AFAIK, Squid will only follow refresh_patterns if the object can be
cached; i.e., has a validator (practically speaking, a Last-Modified). I
could be wrong, but in my experience it does the right thing.

> - Every document in the cache longer than 12 hours will
> generate an IMS
> request (max 43200). What we and others have found is that most
> documents are rarely modified. A recent paper by Douglis, Feldmann,
> Krishnamurthy, and Mogul explores this in depth (sorry I don't have it
> with me so can't report what the mean and median ages were, but if
> memory serves they were weeks to months, not hours to days).
> The impact
> of max is then to cause IMS requests for not-modified documents more
> often than necessary. While these requests are small in
> bandwidth they
> contribute directly to user latency. Given the observed modification
> patterns a larger max would make sense.

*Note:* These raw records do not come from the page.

-- ==== Sys2Proof/Machine/Arrivals.lean ====
section
/-!
DEFINITION. What arrives: beats at ports (R153, R159, R239, R343), messages at inboxes (R166 to R168), load data, old values and
the other results of long-latency producers (R21), the acknowledge of TLBINV (R356), and soft errors (R380, R381).
-/

namespace Sys2Proof.Machine

/-! ### Pages and their budgets (R343) -/

/-- Whether a cell's page takes one more beat: its budget of this window has room and no freeze wave has reached it (R336, R343). (DEDUCED, log 50) -/
def State.pageTakes (s : State) (ck : Nat) : Bool :=
  match s.pageOf ck with
  | none => true
  | some p => p.freeze != .wave && (p.budget == 0 || p.win != s.clk.toNat / 1024 || decide (p.taken < p.budget))

/-- Counts a beat against the budget of this window. (DEDUCED, log 50) -/
def State.countBeat (s : State) (ck : Nat) : State :=
  match s.pageOf ck with
  | none => s
  | some p =>
    let win := s.clk.toNat / 1024
    { s with pages := s.pages.map (fun g => if g.key = p.key then { g with taken := (if g.win = win then g.taken else 0) + 1, win := win } else g) }

/-! ### Ports -/

/-- Puts a beat into a port that takes it: none when the beat waits at its sender (R153, R154, R158, R205, R239, R244, R251). `direct` says
that the beat came to port 1 itself, not through a HANDOFF. -/
def State.accept (s : State) (y : CtxId) (q : Nat) (direct : Bool) (b : Beat) : Option State :=
  let c := s.ctx y
  let p := c.port q
  match c.life with
  | .empty => if q != 0 && p.shut then some s else none
  | .failed _ _ => some s
  | .cancelled => some s
  | _ =>
    if c.frozen || !s.pageTakes y.ck then none
    else if p.shut then some (s.countBeat y.ck)
    else if p.out || (q != 0 && p.kind != 1) || (q == 0 && direct && (c.info.hrecv || c.info.seof)) || !p.room 1 then none
    else some ((s.setCtx y (c.setPort q (p.push b))).countBeat y.ck)

/-- A beat for a context's port: port 1 is the steering port, whose stream follows its HANDOFFs (R96, R239). -/
def State.steerTo : Nat → State → CtxId → Bool → Beat → Option State
  | 0, _, _, _, _ => none
  | f + 1, s, y, direct, b =>
    match (s.ctx y).handed with
    | some (ck, i) => State.steerTo f s (ctxAt ck i) false b
    | none => s.accept y 0 direct b

/-- Whether the unit an inbox id reaches is in a frozen image: its traffic is held at the senders (R336, R342). (DEDUCED, log 37) -/
def State.away (s : State) (box : Nat) : Bool :=
  let y := s.receiver box
  s.frozen.any (fun f => f.st == 0 && f.page.die == y.die && f.cells.any (fun k =>
    f.page.cells[k.idx]? == some y.cell && (k.ctxs.getD y.ctx {}).life != .empty))

/-- A beat for a port number (R239). (DEDUCED, log 37) -/
def State.arrive (s : State) (box port : Nat) (b : Beat) : Option State :=
  let y := s.receiver box
  if s.away box then none
  else if port = 1 then State.steerTo 64 s y true b else s.accept y port true b

/-- The context whose steering FIFO takes port 1's stream: the last of its handoffs (R96, R239). -/
def State.steered : Nat → State → CtxId → CtxId
  | 0, _, y => y
  | f + 1, s, y =>
    match (s.ctx y).handed with
    | some (ck, i) => State.steered f s (ctxAt ck i)
    | none => y

/-- The context that beats for a port of an inbox id come to. -/
def State.beatTarget (s : State) (box port : Nat) : CtxId :=
  if port = 1 then State.steered 64 s (s.receiver box) else s.receiver box

/-- Senders hold their beats for a page that a freeze wave has reached or that is frozen (R336, R342). -/
def State.holdsBeats (s : State) (box port : Nat) : Bool :=
  s.away box || s.away (s.beatTarget box port).box || s.waved (s.receiver box).ck || s.waved (s.beatTarget box port).ck

/-- Whether beats that a frozen image recorded for a port are still to come: they enter it before any other (R342). -/
def State.tailBefore (s : State) (box port : Nat) : Bool :=
  s.flights.any (fun g => g.tail && g.port == port && s.beatTarget g.box port == s.beatTarget box port)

Bingo. See below re: Squij work.

> - The Alex protocol is based upon the assumption that a document
> modified recently will be more likely to be modified soon than a
> document modified a long time ago. This is based upon a lot of prior
> work (decades of it in fact - pre web if you can remember
> back that far!
> :-), and seems to behave quite well, in other words it matches human
> behavior patterns. The percent factor says how old you'll let the
> document get before checking to see if it's been modified. 200% says
> let it get to be twice its age before checking - but this
> seems kind of
> long to me. Instead, I think the percent parameter should be smaller
> (20%, 50%), and increase max to prevent needless IMS requests. The
> Squid default for max is, I believe, 3 weeks; but documents won't get
> more than 20% of their age in the cache without refreshing. This
> exhibits geometric scaling in network traffic, which is pretty
> attractive.

Interesting. Do you have any references for this?

> The interaction of refresh pattern (which drives TTL in cache),
> staleness, and network traffic is fairly complicated. One thing I've
> been interested in lately is the relationship of the Squid
> administrator's desire to reduce bandwidth demand and the user and
> content publisher's desire for lower latency and staleness.
> How much of
> an issue has this been for the ISPs and other cache administrators out
> there? Have others tried such "fairly aggressive caching
> practices" and
> run into problems? I'd be interested in your feedback.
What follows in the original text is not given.